Мы уже собрались идти, как вдруг в лесу появилась группа вернувшихся разведчиков и еще два десятка человек, присоединившихся к ним из другой дивизии, с боями выходившей и окружения. Командовал ими начальник АХО полка. Его маленький отряд состоял из врача, санитаров, хлебопеков, сапожников и всяких других тыловых людей.
Врач, который шел с ними, оказался крошечной худенькой женщиной. Все в отряде относились к ней с уважением и нежностью, говорили о ней захлебываясь. Она была из Саратова, из города моей юности, и посреди разговора мы вместе с ней вдруг детали вспоминать разные саратовские улицы. Потом она очень просто рассказала, какой у них был бой и как она убила из нагана немца. В ее устах все это было до такой степени просто, что нельзя было не поверить каждому ее слову. Она говорила обо всем происшедшем с нею как о цепи таких вещей, каждую из которых было совершенно необходимо сделать. Вот она окончила свой зубоврачебный техникум, стали брать комсомолок в армию, она пошла. А потом началась война. Она тоже со всеми пошла. А потом оказалось, что зубов никто на войне не лечит, и она стала вместо медсестры - нельзя же было ничего не делать. А потом убили врача, и она стала врачом, потому что больше ведь некому было. А потом раненые впереди кричали, а санитар был убит, и некому было их вытащить, и она полезла вытаскивать. А потом, когда на нее пошел немец, то она выстрелила в него из нагана и убила его, потому что если бы она не выстрелила, то он бы выстрелил, вот она его и убила. Все это перемежалось в ее рассказе с воспоминаниями о муже, о котором она стыдливо говорила, что он еще не на военной службе, как будто она в этом была виновата, и о ребенке, которого она называла "лялька".
Было странно, что у нее был ребенок, такая она сама была маленькая. Потом, когда я кончил мучить ее расспросами, за нее взялся Паша Трошкин. Он усадил ее на пенек и стал снимать. Сначала в каске, потом без каски, с санитарной сумкой, без санитарной сумки. Перед тем как он начал ее снимать, она улыбнулась, вытащила из своей санитарной сумки маленькую сумочку, а оттуда совершенно черную от летней пыли губную помаду и обломок зеркальца и, прежде чем дать себя снять, очистила эту помаду от пыли и накрасила губы. Все это вместе взятое - помада и наган, из которого она стреляла, держа его двумя руками, потому что он тяжелый, и она сама с ее крохотной фигуркой, и огромная санитарная сумка, - все это было странно, и трогательно, и незабываемо.

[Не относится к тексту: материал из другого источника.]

/-- A step with `tr` at the head has the effect of `tr` and leaves `ts` pending. -/
theorem step_setPending_cons {tr : Transaction} {s t : State} (ts : List Transaction) (e : perform tr s = .next t) :
    step (s.setPending (tr :: ts)) = .next (t.setPending ts) :=
  (step_pending rfl).trans (perform_setPending (s := s) ts e)

/-- R205: as many steps as transactions are pending perform them one after the other. -/
theorem core_run_setPending (ts : List Transaction) {s : State} (h : s.pending = []) :
    Host.Core.run Sys2Proof.core ts.length (s.setPending ts) = runTransactions ts s := by
  induction ts generalizing s with
  | nil =>
    have hs : s.setPending [] = s := h ▸ rfl
    rw [hs]
    rfl
  | cons tr ts ih =>
    obtain ⟨t, e⟩ := perform_next tr s
    rw [runTransactions_cons e]
    exact (core_run_succ _ (step_setPending_cons ts e)).trans (ih ((perform_pending e).trans h))

/-- Settles O13, by induction on the list: no transaction looks at the ones still pending, and none adds one. -/
theorem runIsTheFoldOfTransactions : Obligations.RunIsTheFoldOfTransactions :=
  fun ts s => core_run_setPending ts (State.setPending_pending s [])

end Sys2Proof.Machine
end

section
/-! PROOFS: the bridge from a byte-addressed bus (spec/10_state.md rule R31, spec/20_memory.md rule R66). -/

namespace Sys2Proof.Machine

/-- R31, R66: the 32-bit access at offset `4n` names register `n`. -/
theorem busRegister_aligned (n : Fin 64) : busRegister (4 * n.val) 4 = some n := by
  simp [busRegister]

/-- R66: an access of another width, alignment or offset names no register. -/
theorem busRegister_eq_none {offset width : Nat} (h : width ≠ 4 ∨ offset % 4 ≠ 0 ∨ 256 ≤ offset) :
    busRegister offset width = none := by
  have h' : ¬(width = 4 ∧ offset % 4 = 0 ∧ offset / 4 < 64) := by omega
  exact dif_neg h'

section Access
variable {offset width : Nat}

theorem performBus_read {n : Fin 64} (h : busRegister offset width = some n) (s : State) :
    performBus (.read offset width) s = perform (.regRead n) s := by
  simp [performBus, bridge, h]

theorem performBus_write {n : Fin 64} (h : busRegister offset width = some n) (v : Word) (s : State) :
    performBus (.write offset width v) s = perform (.regWrite n v) s := by
  simp [performBus, bridge, h]

theorem performBus_read_refused (h : busRegister offset width = none) (s : State) :
    performBus (.read offset width) s = .refused .noSuchPortAccess := by
  simp [performBus, bridge, h]

theorem performBus_write_refused (h : busRegister offset width = none) (v : Word) (s : State) :
    performBus (.write offset width v) s = .refused .noSuchPortAccess := by
  simp [performBus, bridge, h]

end Access

/-- Settles O12: an access is bridged when its offset and width name a register, and refused otherwise. -/
theorem busAccessesAreBridgedOrRefused : Obligations.BusAccessesAreBridgedOrRefused := by
  refine fun s v offset width => ⟨?_, fun h => ?_⟩
  · rintro n rfl rfl
    have hn := busRegister_aligned n
    exact ⟨performBus_read hn s, performBus_write hn v s⟩
  · have hnone := busRegister_eq_none h
    exact ⟨performBus_read_refused hnone s, performBus_write_refused hnone v s⟩

end Sys2Proof.Machine
end

section
/-! PROOFS: the command words (spec/30_encoding.md rules R90 to R96): a word is a command exactly when its three fields are
those of a command, and the rows of the opcode table say the same by masks. -/

namespace Sys2Proof.Machine

/-! The fields of a word. -/

theorem word_eq_iff_fields {v w : Word} :
    v = w ↔ rsvField v = rsvField w ∧ opField v = opField w ∧ imm8Field v = imm8Field w := by
  refine ⟨fun h => h ▸ ⟨rfl, rfl, rfl⟩, fun ⟨hrsv, hop, himm⟩ => BitVec.eq_of_toNat_eq ?_⟩
  rw [word_toNat, word_toNat w, hrsv, hop, himm]

@[simp] theorem rsvField_and (v w : Word) : rsvField (v &&& w) = rsvField v &&& rsvField w := BitVec.extractLsb'_and

@[simp] theorem opField_and (v w : Word) : opField (v &&& w) = opField v &&& opField w := BitVec.extractLsb'_and

@[simp] theorem imm8Field_and (v w : Word) : imm8Field (v &&& w) = imm8Field v &&& imm8Field w := BitVec.extractLsb'_and

/-! The fields of a command (R93). -/

theorem encodedFields (i : Instr) : Laws.EncodedFields.Statement i := by
  cases i with
  | rst => exact Laws.EncodedFields.rst
  | mclr => exact Laws.EncodedFields.mclr
  | mapp b => exact Laws.EncodedFields.mapp b
  | kclr => exact Laws.EncodedFields.kclr
  | kapp b => exact Laws.EncodedFields.kapp b
  | init => exact Laws.EncodedFields.init
  | pad => exact Laws.EncodedFields.pad
  | cblk => exact Laws.EncodedFields.cblk
  | enc => exact Laws.EncodedFields.enc
  | hash => exact Laws.EncodedFields.hash
  | hmac => exact Laws.EncodedFields.hmac

theorem immediate_eq_zero {i : Instr} (h : i.format = .N) : immediate i = 0#8 := by
  obtain ⟨-, -, -, -, himm⟩ := encodedFields i
  exact himm h

theorem format_eq_of_opcode_eq {i j : Instr} (h : opcode i = opcode j) : i.format = j.format := by
  obtain ⟨-, -, -, hi, -⟩ := encodedFields i
  obtain ⟨-, -, -, hj, -⟩ := encodedFields j
  rw [h, hj] at hi
  exact (Option.some.inj hi).symm

theorem format_eq_N_iff (i : Instr) : i.format = .N ↔ (opcode i).toNat ∉ [0x11, 0x19] := by
  cases i <;> simp [Instr.format, opcode]

/-- R93: a command for each opcode, in the order of the table. -/
def rowCommands : List Instr := [.rst, .mclr, .mapp 0#8, .kclr, .kapp 0#8, .init, .pad, .cblk, .enc, .hash, .hmac]

theorem exists_opcode_iff (b : Byte) :
    (∃ i, b = opcode i) ↔ b.toNat ∈ [0x01, 0x10, 0x11, 0x18, 0x19, 0x20, 0x21, 0x22, 0x23, 0x30, 0x31] := by
  constructor
  · rintro ⟨i, rfl⟩
    cases i <;> simp [opcode]
  · intro h
    have hmem : b ∈ rowCommands.map opcode :=
      (List.mem_map_of_injective BitVec.toNat_injective).1 h
    obtain ⟨i, -, rfl⟩ := List.mem_map.1 hmem
    exact ⟨i, rfl⟩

Едва Трошкин кончил ее снимать, как по лесу снова, как вчера, стала бить артиллерия. Я попал в один окопчик с полковником, командиром дивизии. После каждого нового разрыва полковник, приподнявшись из окопа, кричал всякие нелестные слова сидевшему в десяти метрах от нас, в другом окопчике, начальнику артиллерии.
- Зачем вы ее здесь поставили? - кричал он про батарею. - Нашли место!
- Разрешите доложить, я ее поставил потому... - начинал отвечать начальник артиллерии, но в это время разрывался следующий снаряд, и оба присаживались в своих окопчиках. А через полминуты снова поднимались.
- Я вас не спрашиваю, как и почему! - кричал полковник. - Я просто приказываю вам...
Следующий разрыв. Оба снова прятались в свои щели, и хотя артиллерийский обстрел не располагал к веселому настроению, было во всем этом что-то смешное.
Насмешил нас на этот раз и Петр Иванович Белявский. Самый старший среди нас и человек чрезвычайно, щепетильно аккуратный, он во время обстрела почти после каждого разрыва вылезал из щели и отряхивался от земли и глины. И все это для того, чтобы через минуту снова кинуться в щель и, переждав там, опять вылезти и опять отряхнуться. Смешливый Кригер называл это: "Петя чистит свою курточку".
Когда налет кончился, Кригер и Трошкин остались здесь, в лесу, с "пикапом", а мы с Белявским пошли в штаб корпуса. Там, в штабе, мы встретили комиссара корпуса, немолодого спокойного бригадного комиссара, и начальника политотдела, огромного мужчину с орлиным носом, в каске.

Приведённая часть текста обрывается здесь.